Monsoon  at Bentota Beach

 

Down at Bentota Beach and the humidity thickens. Early morning shadows are dissolving, the sun is rising higher but there’s a black band of curdling cloud churning and furring along the ocean horizon.It won’t be long before this monsoon rolls in off the Indian Ocean bringing with it a waterfall of rain in a single thunderclap.And when it rains, it really rains; there’s precious little else to do except sit it out and wait for the storm to sluice itself into silence, knowing the blue skies will return by noon and the peace of the afternoon will sing in a serene siesta of bird calls. 

 


Along the shoreline a group of fishermen tell me to take care: the storm is approaching fast. As I head back, along Bentota Beach, one of the things I love most about travelling is how random strangers can see you as one of their own. Your welfare is their concern.

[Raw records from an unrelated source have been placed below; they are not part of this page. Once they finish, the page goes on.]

-- ==== Sys2Proof/Machine/Jtag.lean ====
section
/-!
DEFINITION. The test access port: its always-open instructions, and the two that present a password and a vendor challenge
(17_steward_security.md R494, R496, R498).
-/
namespace Sys2Proof.Machine

/-- The TAP works while the device has power and TRST_N does not hold it in Test-Logic-Reset (R494, R544). -/
def State.tapOn (s : State) : Bool := s.pins.phase != .off && s.pins.trstN
/-- Loads a TAP instruction. -/
def loadTap (s : State) (t : Tap) : State := s.modStw (fun w => { w with tap := t })

/-- The low n bits of a value, the first out first. -/
def shiftOut (v : Nat) : Nat → List Bool
  | 0 => []
  | n + 1 => (v % 2 == 1) :: shiftOut (v / 2) n
/-- Bytes as they shift out, the first byte first, its bit 0 first. -/
def bytesOut (bs : List Byte) : List Bool := bs.flatMap (fun b => shiftOut b.toNat 8)

/-- The identification code: version 0xB, part 0x0640, the manufacturer, 1 (R494). -/
def idcodeWord : BitVec 32 := 0xB#4 ++ 0x0640#16 ++ Config.jedecCode ++ 1#1

/-- BYPASS: one bit between TDI and TDO, which captures 0. -/
def execBypass (s : State) : Out := .next (if s.tapOn then (loadTap s .bypass).send (.tdo [false]) else s)
/-- IDCODE. -/
def execIdcode (s : State) : Out := .next (if s.tapOn then (loadTap s .idcode).send (.tdo (shiftOut idcodeWord.toNat 32)) else s)
/-- SAMPLE/PRELOAD: the pins are captured and shifted out, and the boundary register is loaded. -/
def execSamplePreload (inputs held : List Bool) (s : State) : Out :=
  .next (if s.tapOn then ((loadTap s .sample).modStw (fun w => { w with boundary := held })).send (.tdo inputs) else s)
/-- EXTEST: the pads are driven from the boundary register, the pins captured, and the register loaded again. -/
def execExtest (inputs held : List Bool) (s : State) : Out :=
  .next (if s.tapOn then
      (((loadTap s .extest).send (.pads s.stw.boundary)).modStw (fun w => { w with boundary := held })).send (.tdo inputs)
    else s)
/-- EXTEST_PULSE drives the AC pads with a pulse of the register's values. -/
def execExtestPulse (s : State) : Out := .next (if s.tapOn then (loadTap s .extestPulse).send (.pads s.stw.boundary) else s)
/-- EXTEST_TRAIN drives the AC pads with a train of the register's values. -/
def execExtestTrain (s : State) : Out := .next (if s.tapOn then (loadTap s .extestTrain).send (.pads s.stw.boundary) else s)

/-- The firmware serves the Steward's TAP instructions. -/
def tapSteward (s : State) : Bool := s.tapOn && s.awake && !s.stw.bst.monitor

/-- UNLOCK: a length byte and 32 bytes; the attempt's status shifts out. -/
def execUnlock (len : Byte) (data : List Byte) (s : State) : Out :=
  if !tapSteward s then .next s
  else
    let (s1, bs) := if data.length = 32 then debugUnlockAct (if len.toNat ≤ 32 then data.take len.toNat else []) s else (s, [stMalformed])
    .next ((loadTap s1 .unlock).send (.tdo (bytesOut bs)))

/-- VCHAL. -/
def execVchal (s : State) : Out :=
  if !tapSteward s then .next s
  else
    let (s1, bs) := vendorChallengeAct s
    .next ((loadTap s1 .vchal).send (.tdo (bytesOut bs)))

end Sys2Proof.Machine
end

Maybe the sense of serendipity and fortune is heightened during a journey; maybe it is inherent to the adventure itself. Yet it is an opportunity for us to touch others and to allow others to touch us with our shared humanity. There is so much to persuade us that difference will polarise, yet difference is the opportunity for us to discover common ground; to perceive that mornings like this blend humility and generosity into One: your welfare is my concern.



 

Further along Bentota Beach and the monsoon rains hit. A spray of sand spits up into the air as pellets of rain are unleashed along across the beach, hissing in a shimmering blur of colours and a muffled fog of noise to drown the stinging roll of surf smashing ashore. A fraternity of surfers call me to join them in their makeshift shelter – flat pieces of wood nailed to a thicket of trees (from here they hire surfboards to tourists).



These are the fishermen who lost more than their livelihoods during the 2004 Tsunami.
 



During the downpour, a sheltering tuk-tuk driver offers to drive me back to my hotel but no, not yet; let’s all wait until these rains stop. Your welfare is my concern, too. Eventually, the winds will blow themselves out, and so, too, the rains will peter out to a drift of drizzle. Amazing and exhausted, everything will soon rejuvenate in the dripping serenity of sky blue sounds – the birds will sing in their whistles and insects will join them in their chirpings; this storm will soon pass.



No matter the brevity of our meetings, they have the potential to resonate within us for much, much longer. And as these rains fall down on Bentota Beach these words keep such magic alive each time new eyes read this.

For now, though, just sharing these moments is enough.